-- ==== Sys2Proof/Laws/Operands.lean ====
section
/-! SUPPORT. What the operand resolver can do (R90 to R93): one lemma for a value read, one for a store. -/

namespace Sys2Proof.Machine

/-! ## `Except` computations -/

theorem bind_ok {α β : Type} {x : Except Fault α} {f : α → Except Fault β} {b : β} :
    (x >>= f) = .ok b ↔ ∃ a, x = .ok a ∧ f a = .ok b := by
  cases x <;> simp [bind, Except.bind]

theorem bind_error {α β : Type} {x : Except Fault α} {f : α → Except Fault β} {e : Fault} :
    (x >>= f) = .error e ↔ x = .error e ∨ ∃ a, x = .ok a ∧ f a = .error e := by
  cases x <;> simp [bind, Except.bind]

theorem return_ok {α : Type} {a b : α} : (return a : Except Fault α) = .ok b ↔ a = b := by
  simp [pure, Except.pure]

theorem return_error {α : Type} {a : α} {e : Fault} : (return a : Except Fault α) = .error e ↔ False := by
  simp [pure, Except.pure]

/-! ## Value read -/

theorem valueOf_of_reaches {s : State} {o : Operand} (h : s.reaches o = true) : ∃ v, valueOf s o = .ok v := by
  cases o with
  | imm n => exact ⟨_, rfl⟩
  | reg r => exact ⟨_, rfl⟩
  | mem m => exact ⟨_, if_pos h⟩

theorem reaches_of_valueOf {s : State} {o : Operand} {v : Word} (h : valueOf s o = .ok v) : s.reaches o = true := by
  cases o with
  | imm n => rfl
  | reg r => rfl
  | mem m =>
    rcases memRead_cases s (ea s m) with ⟨hq, -⟩ | ⟨-, hr⟩
    · exact hq
    · simp [valueOf, hr] at h

/-- The one way a value read fails (R92). -/
theorem valueOf_error {s : State} {o : Operand} {f : Fault} (h : valueOf s o = .error f) :
    ∃ m, o = .mem m ∧ quadInWindow (ea s m) = false ∧ f = .segfault (ea s m) := by
  cases o with
  | imm n => cases h
  | reg r => cases h
  | mem m => exact ⟨m, rfl, memRead_error h⟩

@[simp] theorem ea_setFlags (s : State) (fl : Flags) (m : Indirect) : ea (s.setFlags fl) m = ea s m := by
  cases m <;> rfl

@[simp] theorem reaches_setFlags (s : State) (fl : Flags) (o : Operand) : (s.setFlags fl).reaches o = s.reaches o := by
  cases o <;> simp [State.reaches]

@[simp] theorem valueOf_setFlags (s : State) (fl : Flags) (o : Operand) : valueOf (s.setFlags fl) o = valueOf s o := by
  cases o with
  | imm n => rfl
  | reg r => rfl
  | mem m => simp only [valueOf, ea_setFlags]; rfl

/-! ## Store -/

theorem store_of_reaches {s : State} {o : Operand} (v : Word) (hi : o.isImm = false) (h : s.reaches o = true) :
    ∃ t, store s o v = .ok t := by
  cases o with
  | imm n => cases hi
  | reg r => exact ⟨_, rfl⟩
  | mem m => exact memWrite_of_inWindow s v h

/-- Everything a store that succeeds does (R93). -/
theorem store_ok {s t : State} {o : Operand} {v : Word} (h : store s o v = .ok t) :
    o.isImm = false ∧ s.reaches o = true ∧ t.flags = s.flags ∧ t.status = s.status ∧
      (∀ r, t.reg r = if o = .reg r then v else s.reg r) ∧
      (o.isInd = false → t.mem = s.mem) ∧
      (∀ m, o = .mem m → memWrite s (ea s m) v = .ok t) ∧
      (s.mem.wf = true → t.mem.wf = true) := by
  cases o with
  | imm n => cases h
  | reg r =>
    cases h
    refine ⟨rfl, rfl, rfl, rfl, ?_, fun _ => rfl, ?_, id⟩
    · intro q; simp [eq_comm]
    · intro m hm; cases hm
  | mem m =>
    obtain ⟨hq, hr, hf, hs, -, -, hw⟩ := memWrite_ok h
    refine ⟨rfl, hq, hf, hs, ?_, ?_, ?_, hw⟩
    · intro q; simp [State.reg, hr]
    · intro hm; cases hm
    · rintro m' ⟨⟩; exact h

/-- The ways a store fails (R93). -/
theorem store_error {s : State} {o : Operand} {v : Word} {f : Fault} (h : store s o v = .error f) :
    (o.isImm = true ∧ f = .malformed .storeToImm) ∨
      ∃ m, o = .mem m ∧ quadInWindow (ea s m) = false ∧ f = .segfault (ea s m) := by
  cases o with
  | imm n => cases h; exact .inl ⟨rfl, rfl⟩
  | reg r => cases h
  | mem m => exact .inr ⟨m, rfl, memWrite_error h⟩

/-- The cells after a store: those of the stored quadword are `Raw`, all others are as before. -/
theorem store_cells {s t : State} {o : Operand} {v : Word} (h : store s o v = .ok t) (x : Nat) :
    t.cell x = s.cell x ∨ ∃ b, t.cell x = .raw b := by
  obtain ⟨-, -, -, -, -, hn, hm, -⟩ := store_ok h
  cases o with
  | imm n => cases h
  | reg r => left; cases h; rfl
  | mem m =>
    obtain ⟨-, -, -, -, hin, hout, -⟩ := memWrite_ok (hm m rfl)
    by_cases hx : x < (ea s m).toNat ∨ (ea s m).toNat + Config.quad ≤ x
    · exact .inl (hout x hx)
    · right
      simp only [Config.quad] at hx
      have := hin (x - (ea s m).toNat) (by omega)
      rw [show (ea s m).toNat + (x - (ea s m).toNat) = x by omega] at this
      exact ⟨_, this⟩

end Sys2Proof.Machine
end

☆ ☆ ☆

== Task prompt ==
Which lines in the data above hold the string "quadInWindow"? Show each one.

== Response to this task ==
    ∃ m, o = .mem m ∧ quadInWindow (ea s m) = false ∧ f = .segfault (ea s m) := by
      ∃ m, o = .mem m ∧ quadInWindow (ea s m) = false ∧ f = .segfault (ea s m) := by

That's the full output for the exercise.